REQUIREMENT: After locating "Frames sent -/" in the listing below, copy that line and each one after it exactly, ending with the line that has "noFlight : s.dev.inflight = none".

RECORDS SUPPLIED:
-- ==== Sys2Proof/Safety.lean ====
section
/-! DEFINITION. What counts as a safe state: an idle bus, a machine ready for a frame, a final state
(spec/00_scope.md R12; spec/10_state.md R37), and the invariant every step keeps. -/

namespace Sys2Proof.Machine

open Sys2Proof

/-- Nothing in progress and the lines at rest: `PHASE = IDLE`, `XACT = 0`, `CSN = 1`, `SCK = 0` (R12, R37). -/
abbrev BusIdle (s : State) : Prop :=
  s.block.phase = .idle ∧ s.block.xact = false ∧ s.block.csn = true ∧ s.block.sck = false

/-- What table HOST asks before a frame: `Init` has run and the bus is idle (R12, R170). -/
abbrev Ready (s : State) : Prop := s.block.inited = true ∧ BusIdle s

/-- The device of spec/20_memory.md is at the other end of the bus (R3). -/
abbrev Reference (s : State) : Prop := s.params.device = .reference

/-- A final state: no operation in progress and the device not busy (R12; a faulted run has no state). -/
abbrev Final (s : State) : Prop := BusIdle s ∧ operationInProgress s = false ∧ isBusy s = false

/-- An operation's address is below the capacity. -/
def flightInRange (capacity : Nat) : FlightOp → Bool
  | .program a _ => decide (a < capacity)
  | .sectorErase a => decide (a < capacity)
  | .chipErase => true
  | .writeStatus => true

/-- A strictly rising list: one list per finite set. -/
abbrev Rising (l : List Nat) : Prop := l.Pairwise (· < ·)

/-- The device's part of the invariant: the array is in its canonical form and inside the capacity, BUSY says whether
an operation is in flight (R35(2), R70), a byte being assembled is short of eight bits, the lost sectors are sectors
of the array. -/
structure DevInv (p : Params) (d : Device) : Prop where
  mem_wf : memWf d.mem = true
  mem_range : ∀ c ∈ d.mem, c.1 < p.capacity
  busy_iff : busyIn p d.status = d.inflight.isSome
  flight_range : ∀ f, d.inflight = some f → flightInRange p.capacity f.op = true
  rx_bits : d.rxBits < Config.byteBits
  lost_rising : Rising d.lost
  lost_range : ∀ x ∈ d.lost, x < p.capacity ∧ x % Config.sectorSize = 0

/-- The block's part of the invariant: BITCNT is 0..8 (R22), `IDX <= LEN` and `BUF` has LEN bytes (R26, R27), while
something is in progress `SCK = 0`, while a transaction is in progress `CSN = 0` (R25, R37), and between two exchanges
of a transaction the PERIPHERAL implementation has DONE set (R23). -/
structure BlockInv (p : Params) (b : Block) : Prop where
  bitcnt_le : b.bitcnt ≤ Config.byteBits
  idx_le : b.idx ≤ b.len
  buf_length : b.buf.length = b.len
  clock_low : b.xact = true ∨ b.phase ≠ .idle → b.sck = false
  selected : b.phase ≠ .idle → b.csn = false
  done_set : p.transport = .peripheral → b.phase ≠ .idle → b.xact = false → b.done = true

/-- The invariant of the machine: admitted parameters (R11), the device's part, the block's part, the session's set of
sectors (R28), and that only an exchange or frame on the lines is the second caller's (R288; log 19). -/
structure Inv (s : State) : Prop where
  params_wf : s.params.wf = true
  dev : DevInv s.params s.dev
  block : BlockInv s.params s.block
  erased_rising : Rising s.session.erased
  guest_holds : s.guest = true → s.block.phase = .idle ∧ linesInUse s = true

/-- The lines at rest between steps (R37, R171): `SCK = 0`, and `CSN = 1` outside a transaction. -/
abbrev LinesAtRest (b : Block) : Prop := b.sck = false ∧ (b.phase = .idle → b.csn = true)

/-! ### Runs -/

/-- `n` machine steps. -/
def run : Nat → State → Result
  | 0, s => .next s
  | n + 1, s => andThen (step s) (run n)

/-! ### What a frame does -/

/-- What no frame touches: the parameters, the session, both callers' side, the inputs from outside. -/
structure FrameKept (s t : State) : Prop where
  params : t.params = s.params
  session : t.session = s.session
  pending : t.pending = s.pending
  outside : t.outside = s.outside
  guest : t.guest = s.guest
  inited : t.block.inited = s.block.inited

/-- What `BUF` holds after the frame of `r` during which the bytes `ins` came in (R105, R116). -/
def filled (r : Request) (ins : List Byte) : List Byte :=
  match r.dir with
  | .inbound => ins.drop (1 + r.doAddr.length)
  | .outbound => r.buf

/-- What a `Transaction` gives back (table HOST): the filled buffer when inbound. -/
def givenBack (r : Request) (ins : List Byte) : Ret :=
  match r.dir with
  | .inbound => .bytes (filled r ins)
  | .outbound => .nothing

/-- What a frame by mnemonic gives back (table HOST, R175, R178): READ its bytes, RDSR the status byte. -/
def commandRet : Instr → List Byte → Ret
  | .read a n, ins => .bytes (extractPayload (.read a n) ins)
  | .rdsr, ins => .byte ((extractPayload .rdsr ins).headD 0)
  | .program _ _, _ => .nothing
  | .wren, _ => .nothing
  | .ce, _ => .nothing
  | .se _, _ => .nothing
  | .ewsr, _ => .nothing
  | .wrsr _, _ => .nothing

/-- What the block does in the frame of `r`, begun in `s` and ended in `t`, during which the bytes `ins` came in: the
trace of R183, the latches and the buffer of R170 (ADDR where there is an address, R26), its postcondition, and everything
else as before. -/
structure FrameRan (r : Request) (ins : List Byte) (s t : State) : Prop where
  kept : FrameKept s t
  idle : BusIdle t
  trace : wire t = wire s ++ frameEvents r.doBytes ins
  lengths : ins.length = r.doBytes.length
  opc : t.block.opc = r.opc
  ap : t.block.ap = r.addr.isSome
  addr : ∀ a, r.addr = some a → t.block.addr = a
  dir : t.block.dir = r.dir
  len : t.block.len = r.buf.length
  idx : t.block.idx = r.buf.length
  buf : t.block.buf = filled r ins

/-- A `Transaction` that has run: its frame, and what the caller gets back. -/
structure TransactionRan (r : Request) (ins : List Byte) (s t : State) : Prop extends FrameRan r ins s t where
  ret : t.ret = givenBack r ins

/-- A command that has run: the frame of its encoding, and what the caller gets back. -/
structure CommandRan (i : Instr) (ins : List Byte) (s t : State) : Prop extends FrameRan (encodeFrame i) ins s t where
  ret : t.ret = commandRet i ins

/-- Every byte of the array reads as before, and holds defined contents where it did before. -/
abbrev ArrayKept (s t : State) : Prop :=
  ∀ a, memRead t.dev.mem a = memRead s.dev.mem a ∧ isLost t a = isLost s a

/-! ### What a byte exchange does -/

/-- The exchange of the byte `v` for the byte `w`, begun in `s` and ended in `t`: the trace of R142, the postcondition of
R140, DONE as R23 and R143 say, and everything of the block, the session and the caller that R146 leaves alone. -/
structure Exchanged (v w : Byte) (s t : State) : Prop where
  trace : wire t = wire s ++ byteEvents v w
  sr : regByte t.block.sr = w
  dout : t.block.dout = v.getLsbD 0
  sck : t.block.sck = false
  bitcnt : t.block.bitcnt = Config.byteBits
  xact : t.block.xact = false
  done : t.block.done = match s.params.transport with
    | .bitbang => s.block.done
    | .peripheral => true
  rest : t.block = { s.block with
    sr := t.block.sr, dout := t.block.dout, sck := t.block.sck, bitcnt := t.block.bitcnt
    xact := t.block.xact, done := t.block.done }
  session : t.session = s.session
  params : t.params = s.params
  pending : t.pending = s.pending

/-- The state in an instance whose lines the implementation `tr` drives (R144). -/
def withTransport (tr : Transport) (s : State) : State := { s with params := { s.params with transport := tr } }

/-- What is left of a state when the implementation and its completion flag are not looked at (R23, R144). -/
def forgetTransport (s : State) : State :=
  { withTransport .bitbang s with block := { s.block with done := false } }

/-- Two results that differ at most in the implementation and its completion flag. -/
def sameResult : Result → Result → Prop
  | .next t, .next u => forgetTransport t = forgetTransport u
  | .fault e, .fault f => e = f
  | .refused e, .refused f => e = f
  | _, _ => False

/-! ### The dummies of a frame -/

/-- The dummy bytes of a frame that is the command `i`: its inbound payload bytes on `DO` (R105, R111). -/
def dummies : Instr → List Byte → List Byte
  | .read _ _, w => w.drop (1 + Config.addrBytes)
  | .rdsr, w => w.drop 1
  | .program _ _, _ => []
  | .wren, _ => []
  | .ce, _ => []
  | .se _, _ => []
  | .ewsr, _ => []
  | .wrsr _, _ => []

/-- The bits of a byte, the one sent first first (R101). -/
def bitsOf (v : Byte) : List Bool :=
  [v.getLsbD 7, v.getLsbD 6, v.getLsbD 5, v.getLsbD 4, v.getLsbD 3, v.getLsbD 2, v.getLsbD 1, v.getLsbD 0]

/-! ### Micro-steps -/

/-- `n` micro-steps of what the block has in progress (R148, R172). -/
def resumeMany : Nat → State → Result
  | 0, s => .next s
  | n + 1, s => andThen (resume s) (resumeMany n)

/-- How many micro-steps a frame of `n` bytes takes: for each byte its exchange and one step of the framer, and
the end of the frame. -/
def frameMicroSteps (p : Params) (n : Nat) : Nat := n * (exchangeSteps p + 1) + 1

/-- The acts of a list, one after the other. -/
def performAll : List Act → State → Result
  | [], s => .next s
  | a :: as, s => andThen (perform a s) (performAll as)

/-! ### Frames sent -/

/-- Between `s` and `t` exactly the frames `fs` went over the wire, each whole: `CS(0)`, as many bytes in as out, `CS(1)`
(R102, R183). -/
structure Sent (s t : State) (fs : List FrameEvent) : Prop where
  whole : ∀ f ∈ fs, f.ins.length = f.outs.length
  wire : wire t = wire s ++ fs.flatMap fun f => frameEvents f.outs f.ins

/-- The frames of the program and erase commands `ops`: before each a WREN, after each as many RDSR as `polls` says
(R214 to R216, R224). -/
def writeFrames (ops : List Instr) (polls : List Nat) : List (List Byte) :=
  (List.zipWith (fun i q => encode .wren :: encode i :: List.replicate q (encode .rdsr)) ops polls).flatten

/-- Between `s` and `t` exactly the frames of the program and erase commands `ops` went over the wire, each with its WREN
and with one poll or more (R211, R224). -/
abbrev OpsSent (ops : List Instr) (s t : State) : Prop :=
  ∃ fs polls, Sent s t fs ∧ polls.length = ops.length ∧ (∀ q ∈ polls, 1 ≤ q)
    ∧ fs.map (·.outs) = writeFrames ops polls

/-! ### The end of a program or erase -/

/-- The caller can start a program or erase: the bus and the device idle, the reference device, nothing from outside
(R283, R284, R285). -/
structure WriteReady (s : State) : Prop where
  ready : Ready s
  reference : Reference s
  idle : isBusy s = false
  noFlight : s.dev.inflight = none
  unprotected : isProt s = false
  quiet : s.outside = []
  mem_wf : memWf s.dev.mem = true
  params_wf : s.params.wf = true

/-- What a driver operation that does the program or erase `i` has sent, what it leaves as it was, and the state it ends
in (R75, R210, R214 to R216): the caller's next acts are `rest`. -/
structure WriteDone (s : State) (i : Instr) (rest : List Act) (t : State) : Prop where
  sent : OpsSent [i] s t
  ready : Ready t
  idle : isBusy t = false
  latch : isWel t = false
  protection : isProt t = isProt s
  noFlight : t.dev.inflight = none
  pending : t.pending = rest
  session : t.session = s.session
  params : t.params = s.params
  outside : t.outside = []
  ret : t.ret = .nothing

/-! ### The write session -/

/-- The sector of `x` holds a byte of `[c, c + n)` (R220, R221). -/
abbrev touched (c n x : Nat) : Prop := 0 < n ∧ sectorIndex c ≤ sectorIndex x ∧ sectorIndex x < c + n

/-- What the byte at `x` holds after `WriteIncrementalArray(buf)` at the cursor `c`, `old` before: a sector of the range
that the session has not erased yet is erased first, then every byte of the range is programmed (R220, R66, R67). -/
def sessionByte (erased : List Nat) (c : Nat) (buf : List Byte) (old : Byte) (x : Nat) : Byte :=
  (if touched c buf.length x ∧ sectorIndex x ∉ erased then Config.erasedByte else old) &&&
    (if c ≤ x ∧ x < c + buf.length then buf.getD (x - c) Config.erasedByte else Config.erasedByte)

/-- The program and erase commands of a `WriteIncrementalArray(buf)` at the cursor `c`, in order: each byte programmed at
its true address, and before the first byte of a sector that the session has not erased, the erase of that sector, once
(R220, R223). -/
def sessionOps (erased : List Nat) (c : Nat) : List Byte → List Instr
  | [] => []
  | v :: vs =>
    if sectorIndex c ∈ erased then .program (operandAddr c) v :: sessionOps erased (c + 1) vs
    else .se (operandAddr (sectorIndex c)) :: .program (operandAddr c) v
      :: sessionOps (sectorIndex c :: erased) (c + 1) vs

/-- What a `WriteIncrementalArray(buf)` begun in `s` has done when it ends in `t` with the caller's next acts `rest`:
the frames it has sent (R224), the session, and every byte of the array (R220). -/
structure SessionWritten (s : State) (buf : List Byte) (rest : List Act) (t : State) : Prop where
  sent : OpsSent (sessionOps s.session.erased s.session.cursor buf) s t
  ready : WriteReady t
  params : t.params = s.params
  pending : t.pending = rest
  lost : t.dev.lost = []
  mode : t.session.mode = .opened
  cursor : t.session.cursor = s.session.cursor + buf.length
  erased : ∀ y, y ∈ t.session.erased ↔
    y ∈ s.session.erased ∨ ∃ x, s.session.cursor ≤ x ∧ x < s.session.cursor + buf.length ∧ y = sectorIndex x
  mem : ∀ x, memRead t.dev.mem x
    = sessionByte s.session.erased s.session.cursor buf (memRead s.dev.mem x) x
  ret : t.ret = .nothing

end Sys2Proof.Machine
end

EXPECTED OUTPUT:
/-! ### Frames sent -/

/-- Between `s` and `t` exactly the frames `fs` went over the wire, each whole: `CS(0)`, as many bytes in as out, `CS(1)`
(R102, R183). -/
structure Sent (s t : State) (fs : List FrameEvent) : Prop where
  whole : ∀ f ∈ fs, f.ins.length = f.outs.length
  wire : wire t = wire s ++ fs.flatMap fun f => frameEvents f.outs f.ins

/-- The frames of the program and erase commands `ops`: before each a WREN, after each as many RDSR as `polls` says
(R214 to R216, R224). -/
def writeFrames (ops : List Instr) (polls : List Nat) : List (List Byte) :=
  (List.zipWith (fun i q => encode .wren :: encode i :: List.replicate q (encode .rdsr)) ops polls).flatten

/-- Between `s` and `t` exactly the frames of the program and erase commands `ops` went over the wire, each with its WREN
and with one poll or more (R211, R224). -/
abbrev OpsSent (ops : List Instr) (s t : State) : Prop :=
  ∃ fs polls, Sent s t fs ∧ polls.length = ops.length ∧ (∀ q ∈ polls, 1 ≤ q)
    ∧ fs.map (·.outs) = writeFrames ops polls

/-! ### The end of a program or erase -/

/-- The caller can start a program or erase: the bus and the device idle, the reference device, nothing from outside
(R283, R284, R285). -/
structure WriteReady (s : State) : Prop where
  ready : Ready s
  reference : Reference s
  idle : isBusy s = false
  noFlight : s.dev.inflight = none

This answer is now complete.